▶ _Work required_
Below are lines of data; restate word for word those running from the line containing "k) s fun t =>" to the line containing "let b := ctrSel s", inclusive, and no others.
-=-=-=-=-
-- ==== Sys2Proof/Machine/Dispatch.lean ====
section
/-! DEFINITION. The dispatch: one arm per constructor of `Instr`, each one direct call of its meaning. -/
namespace Sys2Proof.Machine
open Sys2Proof
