-- ==== Sys2Proof/Safety.lean ====
section
/-! DEFINITION. The terms that the statements about this machine are made in: a command that answers a next state, what a
command leaves alone, what it means that an event was raised, and when a hart may issue an instruction. -/
namespace Sys2Proof.Machine
open Sys2Proof

/-- The command answers a next state, and `P` holds of it. -/
def gives (c : Instr) (s : State) (P : State → Prop) : Prop := ∃ t, exec c s = .next t ∧ P t

/-- Nothing differs but registers, block headers, interrupt messages on their way, and the wakes these start (R160, R384). -/
def regsOnly (s t : State) : Prop := t = { s with fields := t.fields, hdrs := t.hdrs, irqs := t.irqs, doms := t.doms }

/-- Registers and headers of no other block than those named differ. -/
def blocksOnly (bs : List Blk) (s t : State) : Prop :=
  (∀ k, (∀ b ∈ bs, keyInBlock b k = false) → mfind t.fields k = mfind s.fields k)
    ∧ ∀ c, (∀ b ∈ bs, bkey c ≠ bkey b) → hdrOf t c = hdrOf s c

/-- The frame of what acts on registers: only those of the named blocks, and the wake counters of the hub's fabric block that
a message to a sleeping cluster moves (R160), differ. -/
def regFrame (bs : List Blk) (s t : State) : Prop := regsOnly s t ∧ blocksOnly (xfb 0 :: bs) s t

/-- Event `n` of a block is pending. -/
def raised (s : State) (b : Blk) (n : Nat) : Prop := (hdrOf s b).pend.getLsbD n = true

/-- Two states hold the same in main memory, caches and local stores. -/
def sameMemory (s t : State) : Prop :=
  t.dram = s.dram ∧ t.poison = s.poison ∧ t.l2 = s.l2 ∧ t.l3 = s.l3 ∧ t.lstore = s.lstore ∧ t.lsBad = s.lsBad

/-- The memories are in their canonical form: addresses rising, no listed byte equal to what an unlisted one reads. -/
def memoriesWf (s : State) : Prop := memWf s.dram = true ∧ memWf s.lstore = true ∧ memWf s.scan.ts = true ∧ memWf s.spl.arr = true

/-- The register port of a block is reached by its address: a block of the directory that is present and answers in the present
mode (R51, R383), and an address map with room for no more DDR5 than R206 admits. -/
def portOpen (s : State) (b : Blk) : Prop := inSpace b = true ∧ s.ddrExp ≤ 42 ∧ answers s b = true

/-- The master of an access is not held by the guard of a field (R52). -/
def mayUse (s : State) (m : Master) (b : Blk) (f : Field) (n : Nat) : Prop := denied s b f n (whoOf s m) true = false

/-- The hart with an instruction taken up. -/
def issuing (s : State) (h : Nat) (i : Instr) : State := setHart s h { hartOf s h with cur := some i, useOld := false }

/-- A hart may issue an instruction whose fetch succeeds at once: it runs and waits for nothing, its cluster is awake, no CSR
write is settling, nobody waits to park, gate, halt or step it, and the fetch meets no trigger, trap, walk or fill. -/
def canIssue (s : State) (h : Nat) (c : Bool) (i : Instr) : Prop :=
  h < hartCount s ∧ ready (hartOf s h) = true ∧ clusterOn s h = true ∧ (hartOf s h).settle = [] ∧ (hartOf s h).deferred = []
    ∧ (hartOf s h).haltReq = false ∧ (hartOf s h).stepping = false ∧ wbit (csr (hartOf s h) 0x7B0) 2 = false
    ∧ fetchCheck (issuing s h i) h c = .ok (issuing s h i)

/-- Hart `h` alone has changed, and but for `mcycle` and `minstret` it is now `y`. -/
def hartNow (s t : State) (h : Nat) (y : Hart) : Prop :=
  t = { s with harts := t.harts } ∧ (∀ j, j ≠ h → hartOf t j = hartOf s j)
    ∧ hartOf t h = { y with csr := (hartOf t h).csr }
    ∧ ∀ n, n ≠ 0xB00 → n ≠ 0xB02 → csr (hartOf t h) n = csr y n

/-- Hart `h` has executed an instruction: it alone has changed, its pc is `p`, and otherwise it is as `y` says. -/
def ran (s t : State) (h : Nat) (p : Word) (y : Hart) : Prop :=
  hartNow s t h { y with pc := p, cur := none, stalled := false, refused := none, useOld := false, lastPc := (hartOf s h).pc }

/-- Hart `h` alone has changed: it has taken an exception in mode `tgt` (3 M, 1 HS, 2 VS) by the standard trap entry (R97): the
address of the instruction, the cause and the trap value are saved, the previous privilege and interrupt enable are stacked,
interrupts of that mode are off, and control is at the handler's address. Its general and floating-point registers stand. -/
def trapped (s t : State) (h tgt cause : Nat) (tval : Word) : Prop :=
  let x := hartOf s h
  let y := hartOf t h
  t = { s with harts := t.harts } ∧ (∀ j, j ≠ h → hartOf t j = hartOf s j) ∧ y.x = x.x ∧ y.f = x.f ∧ y.run = .running ∧ y.cur = none
    ∧ if tgt = 3 then
        y.priv = .m ∧ y.virt = false ∧ y.pc = csr x 0x305 &&& ~~~3#64 ∧ csr y 0x341 = x.pc ∧ csr y 0x342 = BitVec.ofNat 64 cause
          ∧ csr y 0x343 = tval ∧ wb (csr y 0x300) 12 11 = privCode x.priv ∧ wb (csr y 0x300) 7 7 = wb (csr x 0x300) 3 3
          ∧ wb (csr y 0x300) 3 3 = 0 ∧ wb (csr y 0x300) 39 39 = b2n x.virt
      else if tgt = 1 then
        y.priv = .s ∧ y.virt = false ∧ y.pc = csr x 0x105 &&& ~~~3#64 ∧ csr y 0x141 = x.pc ∧ csr y 0x142 = BitVec.ofNat 64 cause
          ∧ csr y 0x143 = tval ∧ wb (csr y 0x300) 8 8 = privCode x.priv ∧ wb (csr y 0x300) 5 5 = wb (csr x 0x300) 1 1
          ∧ wb (csr y 0x300) 1 1 = 0 ∧ wb (csr y 0x600) 7 7 = b2n x.virt
      else
        y.priv = .s ∧ y.virt = true ∧ y.pc = csr x 0x205 &&& ~~~3#64 ∧ csr y 0x241 = x.pc ∧ csr y 0x242 = BitVec.ofNat 64 cause
          ∧ csr y 0x243 = tval ∧ wb (csr y 0x200) 8 8 = privCode x.priv ∧ wb (csr y 0x200) 5 5 = wb (csr x 0x200) 1 1
          ∧ wb (csr y 0x200) 1 1 = 0

/-- The length of an instruction: 2 bytes compressed, else 4. -/
def insnLen (c : Bool) : Word := if c then 2 else 4

/-- A command of a code waits on mailbox channel `c` to be taken up: the Warden runs and serves the mailbox, and no other channel has a
command in progress (R398, R413). -/
def asked (s : State) (c code tag : Nat) : Prop :=
  c < 3 ∧ (chanOfW s c).asked = some (code, tag) ∧ s.wd.pause = false ∧ modeOf s ≠ 0 ∧ ∀ e, e < 3 → e ≠ c → (chanOfW s e).code = 0

/-- The state with the command taken up (R398): BUSY, its TAG, an empty result. -/
def takenUp (s : State) (c code tag : Nat) (names : List Nat) : State :=
  putRsp (setChan (wrF (wrF s wdn (chTagF c) tag) wdn (chBusyF c) 1) c
    { chanOfW s c with asked := none, code := code, names := names, arg := 0 }) c 0 (List.replicate 64 0)

/-- The command of channel `c` has reached the final status `st`, and its DONE event is pending (R398, R399). -/
def answered (t : State) (c st : Nat) : Prop :=
  rdF t wdn (chBusyF c) = 0 ∧ rdF t wdn (chStatF c) = st ∧ raised t wdn c ∧ (chanOfW t c).asked = none ∧ (chanOfW t c).code = 0

/-- The command of channel `c` is in progress and shows PENDING. -/
def pendingOn (t : State) (c code : Nat) : Prop :=
  rdF t wdn (chBusyF c) = 1 ∧ rdF t wdn (chStatF c) = 2 ∧ (chanOfW t c).asked = none ∧ (chanOfW t c).code = code

/-- Nothing differs but registers, headers, messages, the wakes these start, and what the Warden keeps of its channels. -/
def mailOnly (s t : State) : Prop :=
  t = { s with fields := t.fields, hdrs := t.hdrs, irqs := t.irqs, doms := t.doms, wd := { s.wd with chans := t.wd.chans } }

/-- The package is in mode `m`, entered for `cause` (R377). -/
def nowMode (t : State) (m cause : Nat) : Prop := modeOf t = m ∧ rdF t (pwr 0) PWR.MODE.CAUSE = cause ∧ raised t (pwr 0) 0

/-- Everything outside the always-on domain has lost its contents: harts are in their reset state, caches and local stores empty (R379,
R382). -/
def dark (t : State) : Prop := t.l2 = [] ∧ t.l3 = [] ∧ t.lstore = [] ∧ ∀ h, hartOf t h = resetHart (hartOf t h)

/-- The package has gone to Lockdown for fatal condition `cond`, which is recorded (R378, R382, R409). -/
def lockedDown (s t : State) (cond cause : Nat) : Prop :=
  nowMode t 7 cause ∧ dark t
    ∧ (s.lbq.length < 256 → ∃ r, r ∈ t.lbq ∧ r.code = 0xF0 ∧ r.gtime = s.gtime ∧ r.mode = modeOf s ∧ r.pay.take 4 = [cond, 0, 0, 0])

/-- A counting register has risen by one, or stands at its largest value (R12). -/
def counted (s t : State) (b : Blk) (f : Field) : Prop := rdF t b f = min (2 ^ (f.hi + 1 - f.lo) - 1) (rdF s b f + 1)

/-- The next frame of a direction of the barrier to arrive is `f`, of type `typ` (R291). -/
def nextFrame (s : State) (toField : Bool) (typ : Nat) (f : BFrame) : Prop :=
  (dirOfBar s toField).out[(dirOfBar s toField).got]? = some f ∧ f.typ = typ ∧ (dirOfBar s toField).retry = false

/-- The state in which that frame has been received. -/
def frameIn (s : State) (toField : Bool) : State := setDir s toField { dirOfBar s toField with got := (dirOfBar s toField).got + 1 }

/-- A frame is on its way over the barrier, or waits there for a credit. -/
def onWay (t : State) (toField : Bool) (typ tag pay : Nat) : Prop :=
  ∃ f, f ∈ (dirOfBar t toField).out ++ (dirOfBar t toField).wait ∧ f.typ = typ ∧ f.tag = tag ∧ f.pay = pay

/-- The barrier has gone down at the present instant: nothing is on its way and no register read of the field die waits (R292, R293). -/
def barrierLost (s t : State) : Prop :=
  rdF t bar BAR.LINK_STAT.STATE = 0 ∧ rdF t bar BAR.LINK_STAT.CH_OK = 0 ∧ t.bar.toField = {} ∧ t.bar.toHost = {} ∧ t.bar.links = []
    ∧ t.bar.retries = [] ∧ t.bar.regs = [] ∧ t.bar.downAt = some s.gtime ∧ (rdF s bar BAR.LINK_STAT.STATE ≠ 3 → raised t bar 0)

/-- A Yilust message reaches this package: the port is up, the header good, and it is a broadcast or addressed here (R355, R356). -/
def forMe (s : State) (m : YHdr) : Prop := ylkUp s m.port = true ∧ m.bad = false ∧ (m.bcast = true ∨ m.dst = myPos s)

/-- A pair message comes from the partner on a port that carries them (R355, R368). -/
def fromPair (s : State) (m : YHdr) : Prop :=
  ylkUp s m.port = true ∧ m.bad = false ∧ rdF s (ylk m.port) YLK.PORT_CFG.PAIR ≠ 0 ∧ fromPartner s m = true

/-- The state in which a pair message of this instant has been heard (R369). -/
def pairHeard (s : State) : State := { s with cl := { s.cl with lastPair := s.gtime } }

end Sys2Proof.Machine
end

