/-- Counters (R418-R423): one that passes its end starts again at 0 with OVF and its source recorded; a snapshot is armed, taken at its instant and
gathered; a monitor's counts start afresh; a 64-bit read of an even counter with a chained partner moves the partner's count to HOLD. Where it rests
on a choice of the model: assumption log 61. -/
def Obligations.BlockCounters : Prop :=
  ∀ (s : State) (m : Master),
    (∀ b i, i < 8 → present s b = true → (hdrOf s b).cntFreeze = false → exactEv (typeOf b) (ctrEvent s b i) = false → chained s b i = false → (i % 2 = 0 → chained s b (i + 1) = false) → ctrVal s b i < 2 ^ 48 →
      gives (.counterOverflow b i) s fun t => ctrVal t b i = 0 ∧ rdF t ctr CTR.CNT_HI.OVF i (ctrBank b) = 1 ∧ rdF t ctr CTR.OVF_SRC.VALID = 1 ∧ rdF t ctr CTR.OVF_SRC.DIE = b.die % 64 ∧ rdF t ctr CTR.OVF_SRC.CNT = i
        ∧ rdF t ctr CTR.OVF_SRC.SLOT = b.slot % 65536 ∧ raised t ctr 0 ∧ regFrame [ctr] s t)
    ∧ (portOpen s ctr → (whoOf s m).mach = true → gives (.snapArm m) s fun t => rdF t ctr CTR.SNAP_CTL.ARM = 1 ∧ rdF t ctr CTR.SNAP_CTL.DONE = 0 ∧ rdF t ctr CTR.SNAP_CTL.LATE = b2n (snapTime s < s.gtime)
        ∧ t.bw.snapped = false ∧ t = { s with fields := t.fields, bw := t.bw, resp := {} })
    ∧ (rdF s ctr CTR.SNAP_CTL.ARM ≠ 0 → present s ctr = true → gives .snapshotCopy s fun t => rdF t ctr CTR.SNAP_CTL.ARM = 0 ∧ t.bw.snapped = true ∧ t.harts = s.harts ∧ sameMemory s t
        ∧ t.gtime = if rdF s ctr CTR.SNAP_CTL.LATE = 1 then max s.gtime ((s.gtime + 31) / 32 * 32) else max s.gtime (snapTime s))
    ∧ (s.bw.snapped = true → gives .snapDone s fun t => rdF t ctr CTR.SNAP_CTL.DONE = 1 ∧ raised t ctr 1 ∧ t.bw.snapped = false ∧ regFrame [ctr] { s with bw := t.bw } t)
    ∧ (∀ k, k < 16 → present s ctr = true → (rdF s ctr CTR.BW_CFG.EN k = 0 ∨ mfind s.bw.mons k = none) → gives (.bwWindowStart k) s fun t =>
        let w := 32 * rdF s ctr CTR.BW_CFG.WIN k
        t.gtime = max s.gtime ((s.gtime + w - 1) / w * w) ∧ rdF t ctr CTR.BW_TX.UNITS k = 0 ∧ rdF t ctr CTR.BW_RX.UNITS k = 0 ∧ t.harts = s.harts ∧ sameMemory s t
          ∧ mfind t.bw.mons k = if rdF s ctr CTR.BW_CFG.EN k = 0 then none else some ⟨rdF s ctr CTR.BW_SRC.DIE k, rdF s ctr CTR.BW_SRC.SLOT k, rdF s ctr CTR.BW_CFG.WIN k⟩)
    ∧ (∀ i, i < 8 → i % 2 = 0 → portOpen s ctr →
      let b := ctrSel s
      present s b = true → b.slot < 65536 → b.die < 64 → exactEv (typeOf b) (ctrEvent s b i) = true → chained s b i = false → chained s b (i + 1) = true → ctrVal s b i < 2 ^ 48 → ctrVal s b (i + 1) < 2 ^ 48 →
      rdF s ctr CTR.CNT_LO.COUNT i (ctrBank b) < 2 ^ 32 → rdF s ctr CTR.CNT_LO.COUNT (i + 1) (ctrBank b) < 2 ^ 32 → gives (.chainedCounterRead m i) s fun t =>
        ctrVal t b i = 0 ∧ ctrVal t b (i + 1) = 0 ∧ t.resp.val % 2 ^ 48 = ctrVal s b i ∧ rdF t ctr CTR.HOLD_LO.COUNT = ctrVal s b (i + 1) % 2 ^ 32 ∧ t = { s with fields := t.fields, resp := t.resp })
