-- ==== Sys2Proof/Tests/Slice0.lean ====
section
/-! SUPPORT. Tests. The witnesses `wit_…` show, for each statement, a state and operands that meet its hypotheses together, clause by
clause; the tests `test_…` check one step each, or that an ill-formed command is refused. -/
namespace Sys2Proof.Tests
set_option Elab.async false
open Sys2Proof Sys2Proof.Machine

/-- Every die of the variant in service. -/
def fitAll : Map Die := [0, 1, 2, 3, 4, 8, 9, 10, 11, 12, 13, 14, 15, 16, 17, 18, 19, 24, 28, 32, 33, 34, 35, 36, 37, 38, 39].map (fun d => (d, { st := 1, locked := true }))

/-- A package in mode `m` with every die in service and logical hart 0 running on core 0. -/
def pkg (m : Nat) : State :=
  { State.blank .f240 with
    fields := [(fkey (pwr 0) PWR.MODE.MODE 0 0, m)], dies := fitAll, harts := [(0, { run := .running })], hbmOn := true, ddrExp := 38,
    wd := { shippedWarden with railsOk := true } }

/-- The package in Run, and with hart 0 changed. -/
def put (s : State) (b : Blk) (f : Field) (v : Nat) (n : Nat := 0) (bank : Nat := 0) : State := wrF s b f v n bank
def run : State := pkg 4
def withHart (f : Hart → Hart) : State := setHart run 0 (f (hartOf run 0))

/-- An outcome that is known, as a check that can be evaluated. -/
def okIs {α β : Type} [DecidableEq β] (r : Except α β) (v : β) : Bool :=
  match r with
  | .ok x => decide (x = v)
  | .error _ => false

theorem okIs_eq {α β : Type} [DecidableEq β] {r : Except α β} {v : β} (h : okIs r v = true) : r = .ok v := by
  unfold okIs at h; split at h
  · exact congrArg _ (of_decide_eq_true h)
  · cases h

/-- `canIssue` as a check that can be evaluated. -/
def canIssueB (s : State) (h : Nat) (c : Bool) (i : Instr) : Bool :=
  decide (h < hartCount s) && ready (hartOf s h) && clusterOn s h && (hartOf s h).settle.isEmpty && (hartOf s h).deferred.isEmpty
    && !(hartOf s h).haltReq && !(hartOf s h).stepping && !wbit (csr (hartOf s h) 0x7B0) 2 && okIs (fetchCheck (issuing s h i) h c) (issuing s h i)

theorem canIssue_of {s : State} {h : Nat} {c : Bool} {i : Instr} (e : canIssueB s h c i = true) : canIssue s h c i := by
  simp only [canIssueB, Bool.and_eq_true, decide_eq_true_eq, List.isEmpty_iff, Bool.not_eq_true'] at e
  obtain ⟨⟨⟨⟨⟨⟨⟨⟨h1, h2⟩, h3⟩, h4⟩, h5⟩, h6⟩, h7⟩, h8⟩, h9⟩ := e
  exact ⟨h1, h2, h3, h4, h5, h6, h7, h8, okIs_eq h9⟩

/-- The state that a command leaves. -/
def after (c : Instr) (s : State) : State :=
  match exec c s with
  | .next t => t
  | _ => s

/-- Hart 0 with floating point on, an L2 line 1 of its cluster owned, in the L1 too. -/
def hartA : State :=
  { withHart (fun x => { setCsr x 0x300 0x2000 with l1d := [⟨1, 0, false⟩], x := [(1, 64), (2, 7), (3, 65)] }) with
    l2 := [(l2key 0 1, ⟨.m, 0xFFFF_FFFF_8000_0001, 0, false, 0, 0, none⟩)] }
def mHart : Master := .hart 0
/-- A command waiting on a channel of a package, with its first argument words. -/
def askS (s : State) (c code : Nat) (args : List Nat) : State :=
  setChan ((List.range args.length).foldl (fun (s : State) j => put s wdn (chArgF c) (args[j]?.getD 0) j) s) c { asked := some (code, 9) }
theorem asked_of {s : State} {c code tag : Nat} (h : (decide (c < 3) && decide ((chanOfW s c).asked = some (code, tag)) && !s.wd.pause && decide (modeOf s ≠ 0)
    && (List.range 3).all (fun e => decide (e = c) || decide ((chanOfW s e).code = 0))) = true) : asked s c code tag := by
  simp only [Bool.and_eq_true, decide_eq_true_eq, Bool.not_eq_true', List.all_eq_true, List.mem_range, Bool.or_eq_true] at h
  exact ⟨h.1.1.1.1, h.1.1.1.2, h.1.1.2, h.1.2, fun e he n => (h.2 e he).resolve_left n⟩
def recA : List Nat := [1, 0, 0, 0] ++ List.replicate 252 7

/-- Hart 0 in S-mode with the monitor's gate open, and in U-mode. -/
def hartS : State := withHart (fun x => { setCsr (setCsr (setCsr x 0x7D3 1) 0x3A0 0x1F) 0x3B0 0xFFFFFFFFFFFFFFFF with priv := .s })
def hartDet : State := withHart (fun x => { setCsr (setCsr x 0x7C3 1) 0x7C0 1 with active := true })

theorem wit_computation : canIssue hartA 0 false (.instructionExecute 0 false (.fp .add true 7 1 2 3 0))
    ∧ fpOff (hartOf hartA 0) = false ∧ rmOk (hartOf hartA 0) .add 7 = true ∧ sbEmpty (hartOf hartA 0) = true :=
  ⟨canIssue_of (by decide +kernel), by decide +kernel⟩
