theorem witness_FrameOfEveryEncoding :
    (∃ t, exec sMerge plain = .next t) ∧ exec sMerge bare = .fault (.undefinedInstruction 0x6595A020) ∧
      exec (.ucvtfHMergeS 0 0 1) trapping = .refused .trappedFP ∧ (1 : ZReg) ≠ sMerge.zd :=
  ⟨next_of_completes (by decide), rfl, rfl, by decide⟩

/-- A completed instruction with an inexact element, and one with an overflow. -/
theorem witness_CumulativeFlags :
    ((∃ t, exec sMerge plain = .next t) ∧ plain.someInexact sMerge) ∧
      (∃ t, exec (.ucvtfHMergeS 0 0 1) plain = .next t) ∧ plain.someOverflow (.ucvtfHMergeS 0 0 1) :=
  ⟨⟨next_of_completes (by decide), 3, by decide, by unfold State.isActive; decide, by decide⟩,
    next_of_completes (by decide), 3, by decide, by unfold State.isActive; decide, by decide⟩

/-- Every bit of FPCR but the four set, in a state that completes, one that faults and one that is refused. -/
theorem witness_FpcrMattersOnlyByRModeAndTraps :
    ((∀ k ∈ [10, 12, 22, 23], (0xFFFFFFFFFF3FEBFF : BitVec 64).getLsbD k = plain.fpcr.getLsbD k) ∧
        ∃ t, exec sMerge plain = .next t) ∧
      exec sMerge bare = .fault (.undefinedInstruction 0x6595A020) ∧
      exec (.ucvtfHMergeS 0 0 1) trapping = .refused .trappedFP :=
  ⟨⟨by decide, next_of_completes (by decide)⟩, rfl, rfl⟩

/-- All predicate bits set agree with `plain`'s on every fourth bit. -/
theorem witness_IgnoredPredicateBits :
    (∀ e < plain.cfg.vl / sMerge.elemSize.bits,
        (0xFFFF : BitVec plain.cfg.pl).getLsbD (e * (sMerge.elemSize.bits / 8)) =
          (plain.readP sMerge.pg).getLsbD (e * (sMerge.elemSize.bits / 8))) ∧
      ∃ t, exec sMerge plain = .next t := ⟨by decide, next_of_completes (by decide)⟩

/-- Both forms, with the upper halves of both source elements changed; the last element is active, and the source
may be the destination. -/
theorem witness_SourceUpperBitsIgnored :
    (∀ e < plain.cfg.vl / 64,
        (0x00000000010000038000000001000000 : BitVec plain.cfg.vl).toNat / 2 ^ (e * 64) % 2 ^ 32 =
          plain.zNat 1 / 2 ^ (e * 64) % 2 ^ 32) ∧
      (∃ t, exec (.ucvtfDMergeS 0 0 1) plain = .next t) ∧ (∃ t, exec (.ucvtfDZeroS 1 0 1) plain = .next t) ∧
      plain.isActive 0 64 1 ∧ (1 : ZReg) ≠ 0 ∧ (Instr.ucvtfDZeroS 1 0 1).merging = false :=
  ⟨by decide, next_of_completes (by decide), next_of_completes (by decide), by unfold State.isActive; decide,
    by decide⟩

/-- A state for each of the four modes. -/
theorem witness_RoundingModeField :
    { plain with fpcr := 0xFFFFFFFFFF3FFFFF }.rounding = .rn ∧ { plain with fpcr := 0x00400000 }.rounding = .rp ∧
      { plain with fpcr := 0x00800000 }.rounding = .rm ∧ { plain with fpcr := 0x00C00000 }.rounding = .rz := by decide

/-- An integer on a tie, in each format, that does not overflow; and the ends of the range. -/
theorem witness_ConversionRoundsCorrectly :
    (0 < 2049 ∧ 2049 < 2 ^ 64 ∧ (ucvt 2049 .h .rn).overflow = false) ∧ (ucvt 65519 .h .rn).overflow = false ∧
      (ucvt 65504 .h .rp).overflow = false ∧ (ucvt 65535 .h .rz).overflow = false ∧
      ((ucvt 4097 .h .rm).overflow = false ∧ (ucvt 4097 .h .rm).bits = 0x6C00) ∧
      (ucvt (2 ^ 64 - 1) .s .rp).overflow = false ∧ (ucvt (2 ^ 64 - 1) .d .rm).overflow = false ∧
      (ucvt 1 .d .rn).overflow = false := by decide

theorem witness_ConversionMonotonic : 0 ≤ 2 ^ 64 - 1 ∧ 2 ^ 64 - 1 < 2 ^ 64 := by decide

/-- The largest integer of each format's exact range. -/
theorem witness_SmallIntegersExact :
    (ucvt 2048 .h .rp).inexact = false ∧ (ucvt 2049 .h .rp).inexact = true ∧
      (ucvt 16777216 .s .rp).inexact = false ∧ (ucvt 16777217 .s .rp).inexact = true ∧
      (ucvt (2 ^ 53) .d .rp).inexact = false ∧ (ucvt (2 ^ 53 + 1) .d .rp).inexact = true := by decide

/-- Both sides of each threshold (L2.1). -/
theorem witness_OverflowExactlyAtThresholds :
    ((ucvt 65519 .h .rn).overflow = false ∧ (ucvt 65520 .h .rn).overflow = true) ∧
      ((ucvt 65504 .h .rp).overflow = false ∧ (ucvt 65505 .h .rp).overflow = true) ∧
      ((ucvt 65535 .h .rm).overflow = false ∧ (ucvt 65536 .h .rm).overflow = true) ∧
      ((ucvt 65535 .h .rz).overflow = false ∧ (ucvt 65536 .h .rz).overflow = true) := by decide

theorem witness_WordToDoubleAlwaysExact : 2 ^ 32 - 1 < 2 ^ 32 := by decide

/-- The largest exponent of each format. -/
theorem witness_PowersOfTwoExact : 15 ≤ bias .h ∧ 127 ≤ bias .s ∧ 1023 ≤ bias .d := by decide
-=-=-=-=-
▶ _Result of this task_
    ∧ (∀ k, k < 16 → present s ctr = true → (rdF s ctr CTR.BW_CFG.EN k = 0 ∨ mfind s.bw.mons k = none) → gives (.bwWindowStart k) s fun t =>
        let w := 32 * rdF s ctr CTR.BW_CFG.WIN k
        t.gtime = max s.gtime ((s.gtime + w - 1) / w * w) ∧ rdF t ctr CTR.BW_TX.UNITS k = 0 ∧ rdF t ctr CTR.BW_RX.UNITS k = 0 ∧ t.harts = s.harts ∧ sameMemory s t
          ∧ mfind t.bw.mons k = if rdF s ctr CTR.BW_CFG.EN k = 0 then none else some ⟨rdF s ctr CTR.BW_SRC.DIE k, rdF s ctr CTR.BW_SRC.SLOT k, rdF s ctr CTR.BW_CFG.WIN k⟩)
    ∧ (∀ i, i < 8 → i % 2 = 0 → portOpen s ctr →
      let b := ctrSel s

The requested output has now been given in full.